= Prompt =
Take each line from the entries that holds "List" and copy it out.

========================================

/-- Stop a channel with ERROR (R250): the status, the first forbidden address and the descriptor's address are
recorded. A program's descriptor halts the tile at the instruction that issued it. -/
def Dev.chanStop (d : Dev) (t ch : Nat) (e : ChanEnt) (st addr : Nat) : Dev :=
  let d := (d.set (TDMA.CH_STATE.ERROR t ch) 1).set (TDMA.CH_STATE.LAST_STATUS t ch) st
  let d := d.set2 (TDMA.CH_FAULT_LO.ADDR t ch) (TDMA.CH_FAULT_HI.ADDR t ch) addr
  let d := (d.set (TDMA.CH_DESC.ADDR t ch) (e.addr % spmBytes)).showChan t ch
  let detail := ((List.range 4).map (fun i => leBytes 4 (d.rd ((TDMA.CH_STATE.REG t ch).off + 4 * i)).toNat)).flatten
  match e.ins with
  | some i => d.haltIns t st addr i 3 0 detail
  | none => d.faultRecord (uTile t) st 0 addr 0 0 (d.logical t) 0 detail

/-- Stop a channel at the descriptor in progress, which is aborted. -/
def Dev.chanError (d : Dev) (t ch : Nat) (e : ChanEnt) (st addr : Nat) : Dev := (d.abortDesc t ch e).chanStop t ch e st addr

/-- Write the bytes [lo, hi) of what a descriptor moved, at logical offset `o` of a region destination. -/
def Dev.descWrite (d : Dev) (t : Nat) (e : ChanEnt) (m : Moved) (o lo hi : Nat) : Dev :=
  let x := readDesc e.bytes
  let u := d.dstPhys t x
  let d := (m.clip lo hi).foldl (fun d (k, bs) =>
    if x.dstHbm then
      let segs := segDrop e.segs k
      if x.kind = kADD then d.waddBytes x.fmt segs bs else d.storeSegs (segTake segs bs.length) bs
    else if x.dstReg then d.regWrite u x.dstR ((o + k) % m32) bs
    else d.onTile u (·.wrSpm (x.dst + k) bs)) d
  if m.rowScales.isEmpty then d else d.onTile u (·.wrSpm x.aux m.rowScales)

/-- The read side's effects on check bits and traffic. -/
def Dev.descTouch (d : Dev) (t : Nat) (e : ChanEnt) : Dev :=
  let x := readDesc e.bytes
  d.each (d.srcReads t e) (fun d r =>
    if x.srcHbm then (d.readSegs (segTake (segDrop e.segs r.2.1) r.2.2)).1
    else d.each (d.srcSpm t e r.2.1 r.2.2) (fun d s => d.spmTouch t s.1 s.2))

/-- Lines of 128 bytes that a descriptor moved (R253). -/
def Moved.lines (m : Moved) : Nat := ceilDiv (m.out.foldl (fun a p => a + p.2.length) 0) 128

/-- The extent that a LOAD fills with a stream (R184). -/
def Dev.fillOf (d : Dev) (t ch : Nat) (e : ChanEnt) (m : Moved) (o : Nat) : List Fill :=
  let x := readDesc e.bytes
  if x.srcHbm && x.dstTess then
    [⟨ch, e.addr, e.bytes, if x.dstReg then d.regSpan t x.dstR o m.stop else [(x.dst, m.stop)], o⟩]
  else []

/-- A descriptor's last bytes are written (R239): the release of its source region, its counts, then its tally. -/
def Dev.descComplete (d : Dev) (t ch : Nat) (e : ChanEnt) (m : Moved) : Dev :=
  let x := readDesc e.bytes
  let u := d.dstPhys t x
  let o := d.dstOff u x
  let d := (d.descTouch t e).descWrite t e m o e.done m.stop
  let d := d.when x.dstReg (·.tailTo u x.dstR ((o + m.stop) % m32))
  let d := d.when (x.release && x.srcReg) (·.setHeadR t x.srcR ((e.origin + x.src + x.srcSpan) % m32))
  let d := (d.pin t e.pages false).onTile t (fun y =>
    { y.setChan ch { y.chan ch with cur := none } with fills := d.fillOf t ch e m o ++ y.fills })
  let d := (d.bump (TDMA.CH_DONE.COUNT t ch) 1).bump (TDMA.CH_LINES.COUNT t ch) m.lines
  let d := (d.showChan t ch).pendServe
  let d := d.when x.signal (·.tallyAdd x.tally 1)
  match e.ins with
  | some i => d.onTile t (fun y => { y with live := y.live.filter (fun l => l.1 != i.seq) })
  | none => d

========================================

= Answer for this exercise =
  let detail := ((List.range 4).map (fun i => leBytes 4 (d.rd ((TDMA.CH_STATE.REG t ch).off + 4 * i)).toNat)).flatten
def Dev.fillOf (d : Dev) (t ch : Nat) (e : ChanEnt) (m : Moved) (o : Nat) : List Fill :=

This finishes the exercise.